- Assignment:
Each line of the material below with the word "else" is to be reported.
★ ★ ★ ★ ★
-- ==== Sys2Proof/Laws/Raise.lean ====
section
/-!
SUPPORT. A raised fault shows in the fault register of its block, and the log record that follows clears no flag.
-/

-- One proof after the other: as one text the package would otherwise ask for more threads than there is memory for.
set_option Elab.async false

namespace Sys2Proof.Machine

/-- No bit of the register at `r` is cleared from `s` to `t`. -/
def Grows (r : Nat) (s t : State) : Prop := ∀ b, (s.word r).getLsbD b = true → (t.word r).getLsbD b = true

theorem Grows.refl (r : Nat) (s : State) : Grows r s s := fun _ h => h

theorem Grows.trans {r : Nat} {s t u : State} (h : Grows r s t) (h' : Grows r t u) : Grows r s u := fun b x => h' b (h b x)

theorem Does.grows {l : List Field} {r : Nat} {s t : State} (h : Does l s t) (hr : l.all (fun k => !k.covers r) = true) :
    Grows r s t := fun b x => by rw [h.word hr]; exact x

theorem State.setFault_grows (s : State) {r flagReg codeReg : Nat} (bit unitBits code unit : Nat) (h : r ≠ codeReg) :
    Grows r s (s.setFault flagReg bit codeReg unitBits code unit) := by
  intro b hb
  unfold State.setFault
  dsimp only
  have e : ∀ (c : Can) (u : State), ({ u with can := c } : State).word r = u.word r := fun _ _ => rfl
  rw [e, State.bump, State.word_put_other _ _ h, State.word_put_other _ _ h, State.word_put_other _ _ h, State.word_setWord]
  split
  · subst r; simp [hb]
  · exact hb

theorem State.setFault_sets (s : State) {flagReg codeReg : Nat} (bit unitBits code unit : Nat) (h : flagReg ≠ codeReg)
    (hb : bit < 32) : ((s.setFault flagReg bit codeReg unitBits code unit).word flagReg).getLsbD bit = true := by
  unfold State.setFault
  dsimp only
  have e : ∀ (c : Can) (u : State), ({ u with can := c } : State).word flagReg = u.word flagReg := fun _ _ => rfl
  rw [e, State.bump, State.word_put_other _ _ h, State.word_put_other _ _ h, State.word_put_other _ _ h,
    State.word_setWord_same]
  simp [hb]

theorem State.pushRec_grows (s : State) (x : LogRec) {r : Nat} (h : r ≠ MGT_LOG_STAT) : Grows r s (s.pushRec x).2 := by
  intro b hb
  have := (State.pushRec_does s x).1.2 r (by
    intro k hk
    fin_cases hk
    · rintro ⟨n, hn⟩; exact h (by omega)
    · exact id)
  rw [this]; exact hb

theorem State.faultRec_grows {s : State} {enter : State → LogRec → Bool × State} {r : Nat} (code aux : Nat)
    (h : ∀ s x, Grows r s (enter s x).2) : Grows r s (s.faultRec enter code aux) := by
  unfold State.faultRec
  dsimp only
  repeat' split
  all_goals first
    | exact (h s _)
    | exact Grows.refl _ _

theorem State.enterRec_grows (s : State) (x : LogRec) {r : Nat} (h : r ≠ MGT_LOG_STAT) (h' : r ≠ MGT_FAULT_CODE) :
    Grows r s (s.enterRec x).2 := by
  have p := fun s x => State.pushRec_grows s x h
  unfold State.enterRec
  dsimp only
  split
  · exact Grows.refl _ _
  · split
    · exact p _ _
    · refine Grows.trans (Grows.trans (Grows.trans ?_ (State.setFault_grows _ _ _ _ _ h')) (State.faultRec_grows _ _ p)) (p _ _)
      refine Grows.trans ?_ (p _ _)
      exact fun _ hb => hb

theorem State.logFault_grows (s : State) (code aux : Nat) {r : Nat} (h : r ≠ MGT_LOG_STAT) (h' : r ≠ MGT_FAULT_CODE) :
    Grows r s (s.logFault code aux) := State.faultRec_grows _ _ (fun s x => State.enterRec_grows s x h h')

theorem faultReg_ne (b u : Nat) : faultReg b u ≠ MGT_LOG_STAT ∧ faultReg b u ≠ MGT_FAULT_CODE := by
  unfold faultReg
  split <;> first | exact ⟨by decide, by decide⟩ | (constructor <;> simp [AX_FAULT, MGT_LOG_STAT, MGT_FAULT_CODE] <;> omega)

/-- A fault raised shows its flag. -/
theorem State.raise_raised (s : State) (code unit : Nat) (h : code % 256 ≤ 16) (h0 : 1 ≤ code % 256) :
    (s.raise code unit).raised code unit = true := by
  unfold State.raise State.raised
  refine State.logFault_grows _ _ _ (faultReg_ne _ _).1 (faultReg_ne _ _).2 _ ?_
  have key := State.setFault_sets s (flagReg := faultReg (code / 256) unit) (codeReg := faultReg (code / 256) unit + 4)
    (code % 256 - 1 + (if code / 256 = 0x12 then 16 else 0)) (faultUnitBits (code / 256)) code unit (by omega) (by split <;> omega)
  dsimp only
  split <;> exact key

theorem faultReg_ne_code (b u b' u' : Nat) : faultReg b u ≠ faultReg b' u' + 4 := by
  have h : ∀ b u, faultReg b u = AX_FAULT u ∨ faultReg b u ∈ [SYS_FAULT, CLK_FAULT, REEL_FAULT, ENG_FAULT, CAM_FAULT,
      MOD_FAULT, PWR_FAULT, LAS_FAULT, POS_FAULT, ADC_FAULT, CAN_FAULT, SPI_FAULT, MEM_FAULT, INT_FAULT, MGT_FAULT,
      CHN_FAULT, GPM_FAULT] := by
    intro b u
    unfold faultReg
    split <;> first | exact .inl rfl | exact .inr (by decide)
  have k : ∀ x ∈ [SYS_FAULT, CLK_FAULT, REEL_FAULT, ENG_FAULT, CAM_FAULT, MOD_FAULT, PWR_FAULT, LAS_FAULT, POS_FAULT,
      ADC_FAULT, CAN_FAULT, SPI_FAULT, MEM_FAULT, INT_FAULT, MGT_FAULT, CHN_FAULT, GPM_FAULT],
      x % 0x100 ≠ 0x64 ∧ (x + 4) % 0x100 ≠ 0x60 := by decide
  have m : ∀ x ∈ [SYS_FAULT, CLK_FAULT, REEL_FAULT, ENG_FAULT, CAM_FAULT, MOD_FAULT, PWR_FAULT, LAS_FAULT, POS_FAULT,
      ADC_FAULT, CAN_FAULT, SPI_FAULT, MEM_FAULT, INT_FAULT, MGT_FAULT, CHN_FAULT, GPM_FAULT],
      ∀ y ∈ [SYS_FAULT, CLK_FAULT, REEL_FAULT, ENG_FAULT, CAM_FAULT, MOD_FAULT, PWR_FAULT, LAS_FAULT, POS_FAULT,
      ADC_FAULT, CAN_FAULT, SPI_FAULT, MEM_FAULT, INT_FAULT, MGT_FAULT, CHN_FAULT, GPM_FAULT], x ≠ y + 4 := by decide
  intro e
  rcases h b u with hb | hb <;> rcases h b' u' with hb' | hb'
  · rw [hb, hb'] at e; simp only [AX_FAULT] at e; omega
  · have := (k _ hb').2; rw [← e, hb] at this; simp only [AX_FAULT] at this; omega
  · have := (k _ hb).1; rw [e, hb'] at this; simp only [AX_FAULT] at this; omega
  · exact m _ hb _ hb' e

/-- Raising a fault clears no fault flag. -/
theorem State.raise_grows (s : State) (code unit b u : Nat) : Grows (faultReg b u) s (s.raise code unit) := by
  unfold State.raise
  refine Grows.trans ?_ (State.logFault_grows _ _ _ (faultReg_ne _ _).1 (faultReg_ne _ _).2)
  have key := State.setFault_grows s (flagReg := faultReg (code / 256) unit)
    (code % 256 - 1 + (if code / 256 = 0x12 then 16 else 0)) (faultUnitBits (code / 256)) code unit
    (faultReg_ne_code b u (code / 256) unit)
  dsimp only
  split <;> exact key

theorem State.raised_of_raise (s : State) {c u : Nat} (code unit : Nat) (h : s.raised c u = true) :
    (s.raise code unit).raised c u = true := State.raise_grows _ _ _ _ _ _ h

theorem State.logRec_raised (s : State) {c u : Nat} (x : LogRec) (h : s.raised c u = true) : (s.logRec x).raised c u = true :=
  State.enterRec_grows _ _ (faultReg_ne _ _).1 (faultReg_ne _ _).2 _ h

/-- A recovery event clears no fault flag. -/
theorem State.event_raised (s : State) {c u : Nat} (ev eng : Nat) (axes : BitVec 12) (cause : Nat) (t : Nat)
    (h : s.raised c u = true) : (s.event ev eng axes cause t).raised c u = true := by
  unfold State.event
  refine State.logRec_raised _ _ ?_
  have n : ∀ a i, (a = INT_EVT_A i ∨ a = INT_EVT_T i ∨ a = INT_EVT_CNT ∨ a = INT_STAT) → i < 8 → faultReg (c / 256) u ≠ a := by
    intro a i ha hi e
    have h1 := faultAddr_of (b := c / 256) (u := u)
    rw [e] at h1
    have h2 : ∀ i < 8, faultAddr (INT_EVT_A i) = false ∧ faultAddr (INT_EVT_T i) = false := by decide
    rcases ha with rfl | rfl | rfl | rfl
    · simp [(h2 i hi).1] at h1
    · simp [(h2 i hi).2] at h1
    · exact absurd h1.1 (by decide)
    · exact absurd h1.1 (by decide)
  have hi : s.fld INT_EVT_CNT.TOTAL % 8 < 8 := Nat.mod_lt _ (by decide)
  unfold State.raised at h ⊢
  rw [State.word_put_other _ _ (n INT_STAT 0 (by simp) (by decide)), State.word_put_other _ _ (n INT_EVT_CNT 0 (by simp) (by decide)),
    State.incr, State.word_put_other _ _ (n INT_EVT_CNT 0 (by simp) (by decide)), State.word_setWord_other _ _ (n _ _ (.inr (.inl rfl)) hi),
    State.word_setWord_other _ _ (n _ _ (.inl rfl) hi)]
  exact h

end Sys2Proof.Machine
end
★ ★ ★ ★ ★
- Response:
    (code % 256 - 1 + (if code / 256 = 0x12 then 16 else 0)) (faultUnitBits (code / 256)) code unit (by omega) (by split <;> omega)
    (code % 256 - 1 + (if code / 256 = 0x12 then 16 else 0)) (faultUnitBits (code / 256)) code unit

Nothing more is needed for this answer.